Quantum chaos in a deformable billiard: Applications to quantum dots

TL;DR

This study numerically analyzes energy levels and wavefunctions of deformable quantum billiards, revealing how classical chaos influences quantum properties relevant to quantum dots, with results aligning with random-matrix theory in chaotic regimes.

Contribution

It provides a detailed numerical investigation of quantum chaos in deformable billiards, connecting classical dynamics with quantum statistical properties in quantum dots.

Findings

Statistical properties match random-matrix theory in chaotic regimes.

Level-width distribution follows chi-squared distribution in fully chaotic systems.

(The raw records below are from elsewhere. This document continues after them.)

-- ==== Sys2Proof/Machine/Agenda.lean ====
section
/-! DEFINITION. The order in which the machine's own events come when the agenda is empty (log entry 1): the events that the
state calls for, and those that a time limit brings, in an order that is free. -/

namespace Sys2Proof.Machine

/-- What the machine brings itself: the events of the table whose time is set by nothing outside it, and the landing of lanes
before a completion (R212). -/
inductive Own
  | rdreq (n : Nat)
  | wrreq (n : Nat)
  | tok (n : Nat)
  | trumpreq (n : Nat)
  | act (n : Nat)
  | deact (n : Nat)
  | gathered (n : Nat)
  | release (n : Nat)
  | coherenceAck (n : Nat)
  | census (n : Nat)
  | report (n : Nat)
  | late (n : Nat)
  | rebuild (n : Nat)
  | wakepend (n : Nat)
  | holdreply (n : Nat)
  | reshuffleDataRequest (n : Nat)
  | writebackRequest (n : Nat)
  | retirementMessage (n : Nat)
  | loadCompletion (w : WaveId) (n : Nat)
  | storeAcknowledgement (w : WaveId) (n : Nat)
  | atomicCompletion (w : WaveId) (n : Nat) (order : List Nat)
  | vlCompletion (w : WaveId) (n : Nat)
  | vlLanding (w : WaveId) (n : Nat)
  | accessLanding (w : WaveId) (n : Nat)
  | walkReading (cd n : Nat)
  | collectiveCompletion (w : WaveId) (n : Nat)
  | migrationWaitRetry (w : WaveId)
  | scalarLoadReturn (w : WaveId)
  | sleepExpiry (w : WaveId)
  | waitaReread (w : WaveId)
  | trapEntry (w : WaveId)
  | waveSwap (w : WaveId)
  | commitWindowClose (w : WaveId)
  | preemptTrap (w : WaveId)
  | engineBurstIssue (c : CoreId) (tag : Nat)
  | lastBurstEvent (c : CoreId) (tag : Nat)
  | burstReturn (c : CoreId) (tag b : Nat)
  | transferUnitReturn (c : CoreId) (tag u : Nat)
  | nmopCompletion (c : CoreId) (n : Nat)
  | tileTaskStart (c : CoreId) (n : Nat)
  | tileTaskCompletion (c : CoreId) (n : Nat)
  | wcDrainAck (c : CoreId) (n : Nat)
  | blockResumption (b : BlockId) (cd : Nat) (cores : List Nat) (p0 : Nat)
  | blockPlacement (l cd : Nat) (cores : List Nat) (p0 : Nat)
  | groupEventArrival (n : Nat)
  | monitorWake (cd sector : Nat)
  | tableWalkCompletion (cd n : Nat)
  | nmopPiece (md : Nat)
  | migrationSectorMoved (md : Nat)
  | translationInvalidation (k cd : Nat)
  | invalidationAck (k cd : Nat)
  | faultLogAppend (n : Nat)
  | blockRetirement (b : BlockId)
  | blockFree (b : BlockId)
  | blockSave (b : BlockId)
  | loadPiece (w : WaveId) (n : Nat)
  | storePiece (w : WaveId) (n : Nat)
  | atomPiece (w : WaveId) (n : Nat)
  | drainPiece (c : CoreId) (n : Nat)
  | collPiece (w : WaveId) (n : Nat)
  | completionStep (c : CoreId) (tag : Nat)
  | nmopUnit (md : Nat)
  | tileRead (c : CoreId) (n : Nat)
  | tilePut (c : CoreId) (n : Nat)
  | tileWalk (c : CoreId) (n : Nat)
  | enginePiece (c : CoreId) (tag u : Nat)
  | registerRetry (b : BlockId)
  | traceWrite (cd : Nat)
  | unpin (pkg : Nat)
  | widen (b : BlockId)
  | evict (cd sector : Nat)
  | evictL1 (cd sector core : Nat)
  | evictSlice (md line : Nat)
  | linkWaking (n : Nat)
  | linkAwake (u : Nat)
  | hop (n link : Nat) (esc : Bool)
  | uncoreWake (cd : Nat)
  | wakeBudgetExpiry (cd sector : Nat)
  | dieAdmission (cd : Nat)
  | removalNotice (pkg removed : Nat)
  | linkRetrainDone (pkg link : Nat)
  | multicastCreditReturn (pkg link : Nat)
  | creditSpent (pkg link : Nat)
  | handlerDrainLimit (w : WaveId)
  | error (e : ErrEvent)
  | launchEnd (l : Nat)
  | recordTake (pkg q : Nat)
  | multicastFlit (pkg n : Nat)
  | reissueTimerExpiry (cd sector : Nat)
  | censusTimeExpiry (sector : Nat)
  | settleTimeExpiry (sector : Nat)
  | wcAgeDrain (c : CoreId) (n : Nat)
  | waitaTimeout (w : WaveId)
  | mwaitTimeout (w : WaveId)
  | dependenceReread (pkg q : Nat)
  | priorityAging (pkg q : Nat)
  | preemptionRaise (pkg q cd : Nat)
  | tracePageSeal (cd ctx : Nat)
  | hotnessIntervalEnd (md : Nat)
  | ctxAck (pkg die : Nat)
  | ctxDone (pkg : Nat)
  | loaderStep (pkg : Nat)
  | hostServe (pkg n : Nat)
  | nameReference (pkg : Nat)
  | flipStep (md : Nat)
  | uncount (pkg far : Nat)
  deriving DecidableEq, Repr
/-- What an event of the machine itself does: the meaning of the table's row of the same name. -/
def Own.run (e : Own) (s : State) : Res :=
  match e with
  | .rdreq n => execRdreq n s
  | .wrreq n => execWrreq n s
  | .tok n => execTok n s
  | .trumpreq n => execTrumpreq n s
  | .act n => execAct n s
  | .deact n => execDeact n s
  | .gathered n => execGathered n s
  | .release n => execRelease n s
  | .coherenceAck n => execCoherenceAck n s
  | .census n => execCensus n s
  | .report n => execReport n s
  | .late n => execLate n s
  | .rebuild n => execRebuild n s
  | .wakepend n => execWakepend n s
  | .holdreply n => execHoldreply n s
  | .reshuffleDataRequest n => execReshuffleDataRequest n s
  | .writebackRequest n => execWritebackRequest n s
  | .retirementMessage n => execRetirementMessage n s
  | .loadCompletion w n => execLoadCompletion w n s
  | .storeAcknowledgement w n => execStoreAcknowledgement w n s
  | .atomicCompletion w n order => execAtomicCompletion w n order s
  | .vlCompletion w n => execVlCompletion w n s
  | .vlLanding w n => Sys2Proof.Machine.landSome w n s
  | .accessLanding w n => landAccess w n s
  | .walkReading cd n => Sys2Proof.Machine.walkStep cd n s
  | .collectiveCompletion w n => execCollectiveCompletion w n s
  | .migrationWaitRetry w => execMigrationWaitRetry w s
  | .scalarLoadReturn w => execScalarLoadReturn w s
  | .sleepExpiry w => execSleepExpiry w s
  | .waitaReread w => execWaitaReread w s
  | .trapEntry w => execTrapEntry w s
  | .waveSwap w => execWaveSwap w s
  | .commitWindowClose w => execCommitWindowClose w s
  | .preemptTrap w => execPreemptTrap w s
  | .engineBurstIssue c tag => execEngineBurstIssue c tag s
  | .lastBurstEvent c tag => execLastBurstEvent c tag s
  | .burstReturn c tag b => execBurstReturn c tag b s
  | .transferUnitReturn c tag u => execTransferUnitReturn c tag u s
  | .nmopCompletion c n => execNmopCompletion c n s
  | .tileTaskStart c n => execTileTaskStart c n s
  | .tileTaskCompletion c n => execTileTaskCompletion c n s
  | .wcDrainAck c n => execWcDrainAck c n s
  | .blockResumption b cd cores p0 => execBlockResumption b cd cores p0 s
  | .blockPlacement l cd cores p0 => execBlockPlacement l cd cores p0 s
  | .groupEventArrival n => execGroupEventArrival n s
  | .monitorWake cd sector => execMonitorWake cd sector s
  | .tableWalkCompletion cd n => execTableWalkCompletion cd n s
  | .nmopPiece md => execNmopPiece md s
  | .migrationSectorMoved md => execMigrationSectorMoved md s
  | .translationInvalidation k cd => execTranslationInvalidation k cd s
  | .invalidationAck k cd => execInvalidationAck k cd s
  | .faultLogAppend n => execFaultLogAppend n s
  | .blockRetirement b => execBlockRetirement b s
  | .blockFree b => execBlockFree b s
  | .blockSave b => Sys2Proof.Machine.blockSave b s
  | .widen b => Sys2Proof.Machine.widenSet b s
  | .loadPiece w n => Sys2Proof.Machine.loadPiece w n s
  | .storePiece w n => Sys2Proof.Machine.storePiece w n s
  | .atomPiece w n => Sys2Proof.Machine.atomPiece w n s
  | .drainPiece c n => Sys2Proof.Machine.drainPiece c n s
  | .collPiece w n => Sys2Proof.Machine.collPiece w n s
  | .completionStep c tag => Sys2Proof.Machine.completionStep c tag s
  | .nmopUnit md => Sys2Proof.Machine.nmopUnit md s
  | .tileRead c n => Sys2Proof.Machine.tileRead c n s
  | .tilePut c n => Sys2Proof.Machine.tilePut c n s
  | .tileWalk c n => Sys2Proof.Machine.tileWalk c n s
  | .enginePiece c tag u => Sys2Proof.Machine.enginePiece c tag u s
  | .registerRetry b => Sys2Proof.Machine.registerRetry b s
  | .traceWrite cd => .next (Sys2Proof.Machine.traceWrite s cd)
  | .unpin pkg => Sys2Proof.Machine.unpinNext pkg s
  | .evict cd sector => Sys2Proof.Machine.evictSector cd sector s
  | .evictL1 cd sector core => Sys2Proof.Machine.evictL1 cd sector core s
  | .evictSlice md line => Sys2Proof.Machine.evictSlice md line s
  | .linkWaking n => Sys2Proof.Machine.linkWaking n s
  | .linkAwake u => Sys2Proof.Machine.linkAwake u s
  | .hop n link esc => Sys2Proof.Machine.hop n link esc s
  | .uncoreWake cd => execUncoreWake cd s
  | .wakeBudgetExpiry cd sector => execWakeBudgetExpiry cd sector s
  | .dieAdmission cd => execDieAdmission cd s
  | .removalNotice pkg removed => execRemovalNotice pkg removed s
  | .linkRetrainDone pkg link => execLinkRetrainDone pkg link s
  | .multicastCreditReturn pkg link => execMulticastCreditReturn pkg link s
  | .creditSpent pkg link => Sys2Proof.Machine.creditSpent pkg link s
  | .handlerDrainLimit w => execHandlerDrainLimit w s
  | .error e => e.run s
  | .launchEnd l => execLaunchEnd l s
  | .recordTake pkg q => execRecordTake pkg q s
  | .multicastFlit pkg n => execMulticastFlit pkg n s
  | .reissueTimerExpiry cd sector => execReissueTimerExpiry cd sector s
  | .censusTimeExpiry sector => execCensusTimeExpiry sector s
  | .settleTimeExpiry sector => execSettleTimeExpiry sector s
  | .wcAgeDrain c n => execWcAgeDrain c n s
  | .waitaTimeout w => execWaitaTimeout w s
  | .mwaitTimeout w => execMwaitTimeout w s
  | .dependenceReread pkg q => execDependenceReread pkg q s
  | .priorityAging pkg q => execPriorityAging pkg q s
  | .preemptionRaise pkg q cd => execPreemptionRaise pkg q cd s
  | .tracePageSeal cd ctx => execTracePageSeal cd ctx s
  | .hotnessIntervalEnd md => execHotnessIntervalEnd md s
  | .flipStep md => Sys2Proof.Machine.flipStep md s
  | .uncount pkg far => Sys2Proof.Machine.uncount pkg far s
  | .ctxAck pkg die => Sys2Proof.Machine.ctxAck pkg die s
  | .ctxDone pkg => Sys2Proof.Machine.ctxDone pkg s
  | .loaderStep pkg => Sys2Proof.Machine.loaderStep pkg s
  | .hostServe pkg n => Sys2Proof.Machine.hostServe pkg n s
  | .nameReference pkg => Sys2Proof.Machine.nameReference pkg s
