-- ==== Sys2Proof/Machine/Dispatch.lean ====
section
/-! DEFINITION. The dispatch: one arm per instruction, each a call of its meaning. -/

namespace Sys2Proof.Machine
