-- ==== Sys2Proof/Machine/Core.lean ====
section
/-! DEFINITION. The machine as the host sees it. -/

/-- The machine: its state, its step and its state after reset. -/
def Sys2Proof.core : Host.Core := { State := Sys2Proof.Machine.State, Fault := Sys2Proof.Machine.Fault, Refusal := Sys2Proof.Machine.Refusal, step := Sys2Proof.Machine.step, reset := Sys2Proof.Machine.State.reset }
end

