-- ==== Sys2Proof/Certificates/Slice0/Obligations.lean ====
section
/-! DEFINITION. The statements for the provers, one definition each, with the words they are said in. -/

namespace Sys2Proof.Says

open Sys2Proof.Machine

/-- The issuing wave can issue i now: a wave is issuing, the checks of R214 pass, and no lookahead, full flag or
outstanding acquire holds it (R186, R211, R288). -/
def Issues (i : Instr) (s : State) : Prop :=
  s.cur.live = true ∧ decodeTrap i s.cur = none ∧ mayIssue i s.cur = true
/-- A wave after the issue of one instruction that leaves the registers a: the instruction has its number, the registers
before it are in the commit window, and every lookahead has counted it (R211, R370). -/
def issued (w : Wave) (a : WaveArch) : Wave :=
  { w with
    a := a, seq := w.seq + 1, window := w.window ++ [⟨w.seq + 1, w.a⟩]
    ops := w.ops.map fun o => { o with la := o.la.map (· - 1) }
    xres := [], passed := 0, mark := none, replays := if w.a.trap then w.replays else 0 }
/-- The machine after an instruction that changes registers alone: every other wave, all memory and all else is as before. -/
def after (s : State) (a : WaveArch) : State := { s with cur := issued s.cur a }
/-- Registers with the PC moved on by one word (R203). -/
def onward (a : WaveArch) : WaveArch := { a with pc := a.pc + 4 }
/-- The machine after an instruction that writes x to scalar d. -/
def scalarTo (s : State) (d : SReg) (x : Word) : State := after s (onward (writeS (isHandler s.cur) s.cur.a d x))
/-- The machine after an instruction that writes the pair at d. -/
def pairTo (s : State) (d : SReg) (x : BitVec 64) : State := after s (onward (writePair (isHandler s.cur) s.cur.a d x))
/-- The machine after an instruction that writes the triple at d. -/
def tripleTo (s : State) (d : SReg) (m : Mask) : State := after s (onward (writeTriple (isHandler s.cur) s.cur.a d.toNat m))
/-- The machine after an instruction that only moves the PC. -/
def jumpTo (s : State) (pc : Word) : State := after s { s.cur.a with pc := pc }
/-- Of all waves only w has changed, into v. -/
def Becomes (s t : State) (w : WaveId) (v : Wave) : Prop := getWave t w = some v ∧ ∀ u, u ≠ w → getWave t u = getWave s u

end Sys2Proof.Says

open Sys2Proof Sys2Proof.Machine Sys2Proof.Says

/-- R226: sums, products, logic, minima, compares, shifts and counts of scalars. -/
def Sys2Proof.Says.ScalarArithmetic : Prop := ∀ (s : State) (d a b : SReg) (i : Instr) (v : Word),
  let x := readS s.cur.a a
  let y := readS s.cur.a b
  (i, v) ∈ [
    (.sadd d a b, x + y), (.ssub d a b, x - y), (.sand d a b, x &&& y), (.sor d a b, x ||| y), (.sxor d a b, x ^^^ y),
    (.sandn d a b, x &&& ~~~y), (.smul d a b, x * y),
    (.smulhs d a b, (x.signExtend 64 * y.signExtend 64).extractLsb' 32 32),
    (.smulhu d a b, (x.setWidth 64 * y.setWidth 64).extractLsb' 32 32),
    (.smin d a b, if x.sle y then x else y), (.smax d a b, if x.sle y then y else x),
    (.sminu d a b, if x.ule y then x else y), (.smaxu d a b, if x.ule y then y else x),
    (.sslt d a b, if x.slt y then 1 else 0), (.ssltu d a b, if x.ult y then 1 else 0),
    (.sseq d a b, if x = y then 1 else 0),
    (.sshl d a b, x <<< y.toNat), (.sshr d a b, x >>> y.toNat), (.ssar d a b, x.sshiftRight y.toNat),
    (.sclz d a, x.clz), (.spopc d a, x.cpop),
    (.ssext8 d a, (x.setWidth 8).signExtend 32), (.ssext16 d a, (x.setWidth 16).signExtend 32)] →
  Issues i s → exec i s = .next (scalarTo s d v)

/-- R227: immediates are sign-extended; `slui` places its 20 bits at bit 12. -/
def Sys2Proof.Says.ScalarImmediates : Prop :=
  ∀ (s : State) (d a : SReg) (imm : BitVec 14) (hi : BitVec 20) (i : Instr) (v : Word),
  let x := readS s.cur.a a
  (i, v) ∈ [
    (.saddi d a imm, x + imm.signExtend 32), (.sandi d a imm, x &&& imm.signExtend 32),
    (.sori d a imm, x ||| imm.signExtend 32), (.sxori d a imm, x ^^^ imm.signExtend 32),
    (.slui d hi, hi.setWidth 32 <<< 12)] →
  Issues i s → exec i s = .next (scalarTo s d v)
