-- ==== Sys2Proof/Laws/Encoding.lean ====
section
/-! SUPPORT. Encoding: the fields of a word that is laid out as an append, for each layout of the encoder, and the
must-be-zero fields of such a word. -/

namespace Sys2Proof.Laws
open Sys2Proof BitVec

/-- A field of the high part of an append. -/
theorem field_high {v w s l : Nat} (x : BitVec v) (y : BitVec w) {r : BitVec l} (h : x.extractLsb' s l = r) :
    (x ++ y).extractLsb' (s + w) l = r := by
  rw [extractLsb'_append_eq_of_le (by omega)]
  simpa using h
/-- A field of the low part of an append. -/
theorem field_low {v w s l : Nat} (x : BitVec v) (y : BitVec w) {r : BitVec l} (h : y.extractLsb' s l = r)
    (hl : s + l ≤ w) : (x ++ y).extractLsb' s l = r := (extractLsb'_append_eq_of_add_le hl).trans h
/-- A word whose field is zero has zero bits under the field's mask. -/
theorem mask_of_field (w : Word) (s l : Nat) (h : w.extractLsb' s l = 0#l) : w &&& ((allOnes l).setWidth 32 <<< s) = 0#32 := by
  ext i hi
  have hz := congrArg (fun x : BitVec l => x.getLsbD (i - s)) h
  simp only [getLsbD_extractLsb', getLsbD_zero, Bool.and_eq_false_imp, decide_eq_true_eq] at hz
  simp only [getElem_and, getElem_shiftLeft, getElem_zero, Bool.and_eq_false_imp, Bool.not_eq_true']
  intro h1
  by_cases hs : i < s
  · simp [hs]
  · by_cases hl : i - s < l
    · have := hz hl
      rw [show s + (i - s) = i by omega, getLsbD_eq_getElem hi, h1] at this
      cases this
    · simp [hl]
/-- A must-be-zero field that is zero lets its instruction through. -/
theorem zeroIn_field {w m : Word} {i : Instr} (s l : Nat) (hm : (allOnes l).setWidth 32 <<< s = m)
    (h : w.extractLsb' s l = 0#l) : zeroIn w m i = .ok i := by
  subst hm
  simp [zeroIn, mask_of_field w s l h]
/-- The same for two fields. -/
theorem zeroIn_fields {w m : Word} {i : Instr} (s l s' l' : Nat)
    (hm : ((allOnes l).setWidth 32 <<< s ||| (allOnes l').setWidth 32 <<< s') = m)
    (h : w.extractLsb' s l = 0#l) (h' : w.extractLsb' s' l' = 0#l') : zeroIn w m i = .ok i := by
  subst hm
  simp only [zeroIn]
  rw [if_pos]
  rw [show w &&& _ = (w &&& ((allOnes l).setWidth 32 <<< s)) ||| (w &&& ((allOnes l').setWidth 32 <<< s')) from by
    ext i hi; simp [Bool.and_or_distrib_left], mask_of_field w s l h, mask_of_field w s' l' h']
  rfl
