-- ==== Sys2Proof/Laws/MemoryKept.lean ====
section
/-! SUPPORT. Every operation of the machine keeps the canonical form of the two memories: one lemma per operation. -/

set_option linter.unusedSimpArgs false
set_option linter.unusedVariables false

namespace Sys2Proof.Machine
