-- ==== Sys2Proof/Laws/PerInstr.lean ====
section
/-! SUPPORT. One lemma per constructor of Instr: the round trip of its encoding. -/

namespace Sys2Proof.Laws.RoundTrip
open Sys2Proof Sys2Proof.Laws

/-- The decoder reads a well-formed instruction back from its word. -/
def Statement (i : Instr) : Prop := wellFormed i = true → ∀ w, encode i = some w → decode w = .ok i
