/-! ## Decoding: words written out field by field from the layouts of R204 and the chapters' tables -/

/-- Every word of a list decodes to its instruction. -/
def decodesAll (ws : List (Word × Instr)) : Bool := ws.all fun p => decodeTableWord 32 p.1.toNat == some p.2
/-- A word of format SR. -/
def srWord (maj d a b : BitVec 6) (fn : BitVec 8) : Word := maj ++ d ++ a ++ b ++ fn
/-- A word of format BR. -/
def brWord (maj : BitVec 6) (cnd : BitVec 4) (sc : BitVec 6) (off : BitVec 16) : Word := maj ++ cnd ++ sc ++ off
/-- A word of format VB, VU or VX. -/
def vbWord (maj : BitVec 6) (sub : BitVec 2) (d a b : BitVec 8) : Word := maj ++ sub ++ d ++ a ++ b
/-- A word of format VL. -/
def vlWord (maj : BitVec 6) (fn : BitVec 4) (d : BitVec 8) (a b : BitVec 3) (f la : BitVec 4) : Word := maj ++ fn ++ d ++ a ++ b ++ f ++ la
/-- A word of format MS. -/
def msWord (maj : BitVec 6) (fn : BitVec 4) (a b : BitVec 6) (sub : BitVec 2) (f la : BitVec 4) : Word := maj ++ fn ++ a ++ b ++ sub ++ f ++ la
/-- A word of format T. -/
def tWord (fn : BitVec 5) (ct : BitVec 4) (a : BitVec 6) (p : BitVec 2) (f la : BitVec 4) : Word :=
  0b111101#6 ++ fn ++ ct ++ a ++ p ++ 0#1 ++ f ++ la
/-- A word of format Y. -/
def yWord (maj : BitVec 6) (fn : BitVec 10) (a b : BitVec 6) (imm : BitVec 4) : Word := maj ++ fn ++ a ++ b ++ imm

theorem test_decode_scalar : decodesAll [
    (srWord 0b000001 5 4 3 0b00000000, .sadd 5 4 3), (srWord 0b000001 5 4 3 0b00001000, .ssar 5 4 3),
    (srWord 0b000001 5 4 0 0b00010011, .sclz 5 4), (srWord 0b000001 6 4 2 0b00100001, .ssub64 6 4 2),
    (0b000010#6 ++ 5#6 ++ 4#6 ++ (-3 : BitVec 14), .saddi 5 4 (-3)), (0b000111#6 ++ 6#6 ++ 0x12345#20, .slui 6 0x12345),
    (0b000110#6 ++ 5#6 ++ 4#6 ++ 8#14, .sld 5 4 8), (0b001110#6 ++ 5#6 ++ 4#6 ++ 8#14, .sst 5 4 8)] = true := by decide +kernel
theorem test_decode_mask : decodesAll [
    (srWord 0b001101 9 6 3 0b00000011, .mandn 9 6 3), (srWord 0b001101 9 0 0 0b00000101, .mset 9),
    (srWord 0b001101 7 6 0 0b00001000, .mfirst 7 6), (srWord 0b001101 9 7 0 0b00001001, .mlane 9 7)] = true := by decide +kernel
theorem test_decode_control : decodesAll [
    (brWord 0b001000 0b0100 9 0xFFFE, .bgtz 9 0xFFFE), (brWord 0b001001 0b0010 9 5, .bnone 9 5),
    (brWord 0b001011 0b0000 0 7, .branch 7), (brWord 0b001011 0b0001 9 7, .call 9 7),
    (yWord 0b001100 1 9 0 0, .ret 9), (yWord 0b001100 0b11 9 0 0, .exitv 9), (yWord 0b001100 0b100 0b000011 0b100001 0, .waitW 0xE1),
    (yWord 0b001100 0b110 9 8 2, .setmodeM 9 8 .stat), (yWord 0b001100 0b1001 9 0 0, .sleep 9)] = true := by decide +kernel
theorem test_decode_divergence : decodesAll [(0x280C0003, .split 12 3), (0x28400002, .elseW 2), (0x28800000, .merge), (0x28CF0007, .breakv 15 7),
    (0x28FF000F, .breakvOpen 15)] = true := by decide +kernel
theorem test_decode_privileged : decodesAll [
    (yWord 0b111111 0 8 0b000001 0b0010, .sysr 8 0x012), (yWord 0b111111 1 8 0b000011 0b0110, .sysw 8 0x036), (yWord 0b111111 2 0 0 0, .eret),
    (yWord 0b111111 4 0 0 7, .dbgbrk 7), (yWord 0b111111 6 0 0 0, .halt)] = true := by decide +kernel
theorem test_decode_vector : decodesAll [
    (vbWord 0b010000 0 4 4 5, .iadd 4 4 5), (vbWord 0b011110 0 9 8 0xF6, .fadd 9 8 0xF6), (vbWord 0b101011 0 0xC1 4 0, .mov 0xC1 4),
    (vbWord 0b101010 0b10 6 4 0xD1, .vshf 6 4 0xD1), (0xA4040100, .vlaneid 4), (0xA4050016, .vsplat 5 22)] = true := by decide +kernel
theorem test_decode_long : decodesAll [
    (vlWord 0b101100 0b0001 7 1 2 3 4, .irem 7 1 2 3 4), (vlWord 0b101100 0b0011 7 1 0 3 4, .fsqrt 7 1 3 4),
    (vlWord 0b101101 0b1010 7 1 0 3 4, .rmax 7 1 3 4)] = true := by decide +kernel
theorem test_decode_memory : decodesAll [
    (vlWord 0b110000 0b0100 8 2 1 2 3, .ld32 8 2 1 2 3), (vlWord 0b110010 0b0100 9 2 1 3 0, .st32 9 2 1 3 0),
    (vlWord 0b110100 0b0000 12 3 7 4 1, .atomAdd 12 3 7 4 1), (vlWord 0b110101 0b0110 12 3 7 4 1, .atomArCas .rel 12 3 7 4 1)] = true := by
  decide +kernel
theorem test_decode_requests : decodesAll [
    (msWord 0b110110 1 6 0 0b10 3 4, .redst 6 .bf16 3 4), (msWord 0b111000 0 6 9 0 3 4, .bulkrd 6 9 3 4),
    (msWord 0b111001 1 6 9 0 3 4, .copymc 6 9 3 4), (msWord 0b111010 3 6 0 3 3 4, .nmopRed 6 .maxf32 3 4)] = true := by decide +kernel
theorem test_decode_sync : decodesAll [
    (yWord 0b111011 0 6 0 2, .xlat 6 .t2), (yWord 0b111011 1 63 22 0, .layreg 63 22), (yWord 0b111011 3 6 8 0, .publ 6 8),
    (yWord 0b111100 3 0 0 3, .fenceSc .pkg), (yWord 0b111100 0b10000 11 10 1, .bar 11 10 .b1), (yWord 0b111100 0b110000 6 9 2, .waita 6 9 .geu),
    (yWord 0b111100 0b1010000 6 9 0, .lnch 6 9)] = true := by decide +kernel
theorem test_decode_tile : decodesAll [
    (tWord 0 0 6 0 1 4, .msetm 6 1 4), (tWord 1 5 6 0 1 4, .mcb 5 6 1 4), (tWord 2 0 20 1 1 4, .mld 20 1 1 4), (tWord 6 3 24 0 2 1, .mstc 3 24 0 2 1),
    (tWord 7 3 0 0 3 15, .mzero 3 3 15), (tWord 13 0 0 0 4 0, .msync 4 0)] = true := by decide +kernel

/-- Words that no instruction has: the all-zero word, a reserved major, a reserved bit, an unallocated function. -/
theorem test_decode_rejects : ∀ w ∈ ([0, 0x3C000000, 0xF440A314, 0xF5C00000, 0x04000017, 0x21800000] : List Nat),
    decodeTableWord 32 w = none := by decide +kernel
/-- A nonzero SB of `sclz` is a must-be-zero field and not an unallocated function (R226). -/
theorem test_decode_field : (match decode (srWord 0b000001 5 4 3 0b00010011) with
    | .error (.field i) => i == .sclz 5 4
    | _ => false) = true := by decide +kernel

Energy-level correlations agree with disordered system models.

Abstract

We perform a detailed numerical study of energy-level and wavefunction statistics of a deformable quantum billiard focusing on properties relevant to semiconductor quantum dots. We consider the family of Robnik billiards generated by simple conformal maps of the unit disk; the shape of this family of billiards may be varied continuously at fixed area by tuning the parameters of the map. The classical dynamics of these billiards is well-understood and this allows us to study the quantum properties of subfamilies which span the transition from integrability to chaos as well as families at approximately constant degree of chaoticity (Kolmogorov entropy). In the regime of hard chaos we find that the statistical properties of interest are well-described by random-matrix theory and completely insensitive to the particular shape of the dot. However in the nearly-integrable regime non-universal behavior is found. Specifically, the level-width distribution is well-described by the predicted $\chi^2$ distribution both in the presence and absence of magnetic flux when the system is fully chaotic; however it departs substantially from this behavior in the mixed regime. The chaotic behavior corroborates the previously predicted behavior of the peak-height distribution for deformed quantum dots. We also investigate the energy-level correlation functions which are found to agree well with the behavior calculated for quasi-zero-dimensional disordered systems.